9punkt - Die Debattenrundschau

Kugeln für die Freiheit

Rundblick durch die Feuilletondebatten. Wochentags um 9 Uhr, sonnabends um 10 Uhr.
27.06.2014. Nach den Enthüllungen über die Kooperation zwischen BND und NSA stellt sich die Frage, ob die Bundesregierung überhaupt über das Thema aufklären kann: Denn sie ist Teil des Problems, fürchtet Lawblogger Thomas Stadler. Zeit online fragt, ob Frank-Walter Steinmeier in dieser Sache die Wahrheit sagte. Der Zürcher Germanist Wolfgang Groddeck erklärt in der NZZ, warum er gegen Open Access ist. Und wie sinnvoll ist ein Verbot von "Mein Kampf" nach Auslaufen der Urheberrechte im nächsten Jahr? Die SZ analysiert die Bildsprache der Terrortruppe Isis.
Efeu - Die Kulturrundschau vom 27.06.2014 finden Sie hier

Überwachung

Lawblogger Thomas Stadler benennt ein ungemütliches Problem, das sich aus den jüngsten SZ-Enthüllungen über die Auslieferung von Telekommunikationsdaten durch den BND an die NSA ergibt. Sie ist nämlich gesetzlich ausdrücklich untersagt: "Es zeigt sich also, dass die Bundesregierung nicht zur Aufklärung der mit großer Sicherheit rechtswidrigen Aktivitäten des BND im Bereich der TK-Überwachung beitragen wird, weil der BND ja gerade mit Wissen und Zustimmung der Bundesregierung gehandelt hat. Die Bundesregierung ist mithin Teil des Problems."

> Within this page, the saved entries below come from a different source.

-- ==== Sys2Proof/Machine/CmpCmds.lean ====
section
/-!
DEFINITION. Sys2Proof/Machine/CmpCmds.lean: the compression engine: jobs, buffers by handle, stream slots and statuses
(R338 to R349).
-/
namespace Sys2Proof.Machine
open Sys2Proof

/-! ### Data by handle (R327, R340) -/

/-- A good handle of a tile's own pools (R333). -/
def handleGood (s : State) (t h : Nat) : Bool := (handleFault s t h).isNone

/-- The buffers that a handle field names, in order: itself, or the handles of its list buffer up to the null handle. -/
def buffersOf (s : State) (t h : Nat) (list : Bool) : Option (List Nat) :=
  if !handleGood s t h then none
  else if !list then some [h]
  else
    let hs := ((List.range 64).map fun i => ofLE (readBytes s.mem (bufAddr s h + 4 * i) 4)).takeWhile fun x => x != nullHandle
    some hs

/-- The buffers that hold `n` bytes: each listed buffer is used to its full size, except the last. -/
def needed (hs : List Nat) : Nat → Nat → List Nat
  | _, 0 => []
  | 0, _ => []
  | k + 1, n => match hs with
    | [] => []
    | h :: rest => h :: needed rest k (n - poolSize (hPool h))

/-- The bytes of a list of buffers. -/
def readBuffers (s : State) (hs : List Nat) (n : Nat) : Bytes :=
  (hs.flatMap fun h => readBytes s.mem (bufAddr s h) (poolSize (hPool h))).take n

/-- Writes bytes into a list of buffers. -/
def writeBuffers : List Nat → Bytes → State → State
  | [], _, s => s
  | h :: hs, bs, s =>
    let k := poolSize (hPool h)
    writeBuffers hs (bs.drop k) { s with mem := writeBytes (bufAddr s h) (bs.take k) s.mem }

/-- The room in a list of buffers. -/
def roomOf (hs : List Nat) : Nat := (hs.map fun h => poolSize (hPool h)).sum

/-! ### Stream slots (R344) -/

def findSlot (s : State) (t k : Nat) : Option CmpSlot := s.cmpSlots.find? fun x => x.tile == t && x.slot == k
def freeSlot (t k : Nat) (s : State) : State :=
  { s with cmpSlots := s.cmpSlots.filter fun x => !(x.tile == t && x.slot == k) }
def putSlot (x : CmpSlot) (s : State) : State :=
  { freeSlot x.tile x.slot s with cmpSlots := (freeSlot x.tile x.slot s).cmpSlots ++ [x] }

def jFirst (j : CmpJob) : Bool := bitOf j.flags 1
def jLast (j : CmpJob) : Bool := bitOf j.flags 2

/-- The slot a job runs on: none for a whole stream; or the status that refuses it (R344). -/
def slotFor (s : State) (t : Nat) (op : CmpOp) (j : CmpJob) : Except CmpStatus (Option CmpSlot) :=
  let new := fun k => ({ tile := t, slot := k, op := op, client := j.client, cls := j.cls, input := [], outLen := 0,
                         lastMs := s.nowMs } : CmpSlot)
  if j.slot == 0xFF then
    if jFirst j && jLast j then .ok none
    else if jFirst j then
      match (List.range 8).find? fun k => (findSlot s t k).isNone with
      | some k => .ok (some (new k))
      | none => .error .busy
    else .error .noStream
  else match findSlot s t j.slot with
    | some x => if x.client == j.client && x.op == op then .ok (some x) else .error .noStream
    | none => .error .noStream

/-- The ranges of R340. -/
def jobInRange (op : CmpOp) (j : CmpJob) : Bool :=
  decide (j.client ≤ 3) && decide (j.cls ≤ 10) && (j.slot == 0xFF || decide (j.slot < 8)) &&
  (decide (1 ≤ j.inLen) || (op == .compress && jLast j)) && decide (j.inLen ≤ 1048576) &&
  decide (16 ≤ j.outMax) && decide (j.outMax ≤ 1048832)

/-! ### What the pipes produce (R338, R339, R342, R343) -/

/-- Stored blocks for an input at a byte boundary (RFC 1951, R342). -/
def storedBlocks (last : Bool) : Nat → Bytes → Bytes
  | 0, _ => []
  | fuel + 1, bs =>
    let b := bs.take 65535
    let rest := bs.drop 65535
    let fin := last && rest.isEmpty
    BitVec.ofNat 8 (b2n fin) :: toLE 2 b.length ++ toLE 2 (65535 - b.length) ++ b ++
      (if rest.isEmpty then [] else storedBlocks last fuel rest)

/-- The bound of R342 on the output of a client off the storage path. -/
def offPathBound (n : Nat) : Nat := n + 5 * ceilDiv n 65535 + 2

/-- The compressor's output for the input of a job after earlier input of its stream, and whether every block is static. The
stream it writes is the engine's own choice (R338); off the storage path it is never longer than R342 allows. -/
def deflated (j : CmpJob) (before b : Bytes) : Bytes × Bool :=
  let z := Config.deflate (bitOf j.flags 0) (jLast j) before b
  if j.client == 0 || z.length ≤ offPathBound b.length then (z, bitOf j.flags 0 || Config.staticUsed before b)
  else (storedBlocks (jLast j) (b.length + 1) b, false)

/-- What a pipe makes of a job: its status, output, flags, trailing bytes, running CRC, input consumed, and the slot's
state after it. -/
structure CmpRun where
  status : CmpStatus
  out    : Bytes
  flags  : Nat
  trailing : Nat
  crc    : Nat
  used   : Nat
  slot   : Option CmpSlot
deriving DecidableEq, Repr

def runCompress (room : Nat) (j : CmpJob) (sl : Option CmpSlot) (b : Bytes) : CmpRun :=
  let before := (sl.map (·.input)).getD []
  let z := deflated j before b
  let st : CmpStatus := if z.1.length ≤ min j.outMax room then .ok else if j.client == 0 then .noGain else .outFull
  { status := st, out := if st == .ok then z.1 else [],
    flags := (if bitOf j.flags 3 && b.all (· == 0) then 4 else 0) + (if z.2 then 8 else 0),
    trailing := 0, crc := crc32c (before ++ b), used := b.length,
    slot := sl.map fun x => { x with input := before ++ b, outLen := x.outLen + z.1.length } }

def runDecompress (room : Nat) (j : CmpJob) (sl : Option CmpSlot) (b : Bytes) : CmpRun :=
  let before := (sl.map (·.input)).getD []
  let done := (sl.map (·.outLen)).getD 0
  let all := before ++ b
  let x := inflate (done + min j.outMax room) all
  let out := x.out.reverse.drop done
  let used := x.used all.length - before.length
  let data := x.out.reverse
  let trail := if x.state == .ended then all.length - x.used all.length else 0
  let st : CmpStatus := match x.state with
    | .bad => .badStream
    | .full => if jLast j then .outFull else .ok
    | .input | .header => if jLast j then .truncated else .ok
    | .ended =>
      if !jLast j then .ok
      else if crc32c data != j.expCrc then .crcFail
      else if j.expLen != 0 && j.expLen != data.length then .lenMismatch
      else .ok
  let more := x.state == .full && !jLast j
  { status := st, out := if st == .ok then out else [],
    flags := (if trail != 0 then 2 else 0) + (if more then 32 else 0), trailing := sat 0xFFFF trail,
    crc := crc32c data, used := if more || x.state == .ended then used else b.length,
    slot := sl.map fun y => { y with input := if more then all.take (before.length + used) else all, outLen := x.len } }

def runCrcOnly (room : Nat) (j : CmpJob) (sl : Option CmpSlot) (b : Bytes) : CmpRun :=
  let before := (sl.map (·.input)).getD []
  let c := crc32c (before ++ b)
  let st : CmpStatus := if min j.outMax room < b.length then .outFull
    else if jLast j && c != j.expCrc then .crcFail else .ok
  { status := st, out := if st == .ok then b else [], flags := 0, trailing := 0, crc := c, used := b.length,
    slot := sl.map fun x => { x with input := before ++ b, outLen := x.outLen + b.length } }

def runOp : CmpOp → Nat → CmpJob → Option CmpSlot → Bytes → CmpRun
  | .compress => runCompress
  | .decompress => runDecompress
  | .crcOnly => runCrcOnly

/-! ### Jobs (R340, R344, R346) -/

/-- The counters of CMP_ERRORS. -/
def countStatus (t : Nat) (st : CmpStatus) (s : State) : State :=
  match st with
  | .truncated | .badStream | .crcFail | .lenMismatch | .outFull => bump t .cmp_errors_stream_errors s
  | .busy | .noStream | .badHandle | .badJob => bump t .cmp_errors_refusals s
  | _ => s

/-- A job that ends before it reads (R346): the slot of its stream is freed, but for BUSY. -/
def endEarly (t : Nat) (op : CmpOp) (j : CmpJob) (st : CmpStatus) (s : State) : State :=
  let own := (findSlot s t j.slot).any fun x => x.client == j.client && x.op == op
  let s1 := if st != .busy && st != .noStream && own then freeSlot t j.slot s else s
  emit (.cmpDone t j.client st 0 0 0 0 0) (countStatus t st s1)

/-- A discarded job leaves the content of its output buffers undefined (R346): free values, fresh ones each time. -/
def discardOutput (hs : List Nat) (s : State) : State :=
  { writeBuffers hs ((List.range (roomOf hs)).map (Config.discardedByte s.fresh)) s with fresh := s.fresh + 1 }

/-- The buffers that a job reads and writes: none where a handle fails R333. -/
def jobBuffers (s : State) (t : Nat) (j : CmpJob) : Option (List Nat × List Nat) :=
  match buffersOf s t j.inHandle (bitOf j.flags 4), buffersOf s t j.outHandle (bitOf j.flags 5) with
  | some ins, some outs =>
    let inUse := needed ins 64 j.inLen
    let outUse := needed outs 64 j.outMax
    if (inUse ++ outUse).all (handleGood s t) then some (inUse, outUse) else none
  | _, _ => none

/-- A pipe takes a job: it is refused (R346), or gets the stream slot that it runs on (R344). -/
def takeJob (t : Nat) (op : CmpOp) (j : CmpJob) (s : State) : State × Option PipeJob :=
  if !jobInRange op j then (endEarly t op j .badJob s, none)
  else match jobBuffers s t j with
    | none => (endEarly t op j .badHandle s, none)
    | some _ => match slotFor s t op j with
      | .error st => (endEarly t op j st s, none)
      | .ok sl =>
        (match sl with
          | some x => putSlot { x with lastMs := s.nowMs } s
          | none => s,
         some { op := op, job := j, slot := sl.map (·.slot), done := 0, adjourned := 0 })

/-- What a pipe makes of the job in hand; input that its source does not deliver ends it TRUNCATED (R346). -/
def jobRun (s : State) (t : Nat) (h : PipeJob) : CmpRun :=
  let bufs := (jobBuffers s t h.job).getD ([], [])
  let b := readBuffers s bufs.1 (min h.job.inLen h.job.source)
  let r := runOp h.op (roomOf bufs.2) h.job (h.slot.bind (findSlot s t)) b
  if b.length < h.job.inLen then { r with status := .truncated, out := [] } else r

/-- The blocks of a job (R341): of input for the compressor and the check alone, of output for the decompressor. -/
def jobBlocks (s : State) (t : Nat) (h : PipeJob) : Nat :=
  match h.op with
  | .compress => ceilDiv (min h.job.inLen h.job.source) (if h.job.client == 0 then 65536 else 65535)
  | .crcOnly => ceilDiv (min h.job.inLen h.job.source) 65536
  | .decompress => ceilDiv (jobRun s t h).out.length 65536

Die SZ meldet, dass CDU und SPD jetzt gemeinsam beschlossen haben, dass der Untersuchungssausschuss Edward Snowden nicht in Deutschland befragt, sondern in Moskau. Snowden hatte dies schon abgelehnt, was im Klartext bedeutet: Snowden wird überhaupt nicht befragt.

Patrick Beuth prüft für Zeit online nach den Enthüllungen über die Kooperation zwischen BND und NSA in den Jahren 2004 und 2007 die Aussagen der damaligen rot-grünen Regierungspolitiker, und vor allem des damaligen Kanzleramtsministers Frank-Walter Steinmeier. Gelogen habe er nicht, stellt Beuth fest: "Aber er hat auch nicht alles gesagt, was er wusste, um zur selbst geforderten Aufklärung beizutragen. Ein solcher Vorwurf trifft natürlich auf alle ehemaligen und aktuellen Regierungsmitglieder zu." Und dann stellt sich noch die Frage des Ringtauschs: Selbst wenn der BND deutsche Daten herausgefiltert hätte, hätte er dann nicht die Daten von Amerikanern an die NSA weitegereicht? Und verfährt diese ebenso mit deutschen Daten?

Lisa Caspari berichtet unterdessen ebenfalls für Zeit online über die Aussage von IT-Experten vor dem NSA-Ausschuss, die eine stärkere Verschlüsselung der Kommunikation und eine Abkoppelung der Netze fordern.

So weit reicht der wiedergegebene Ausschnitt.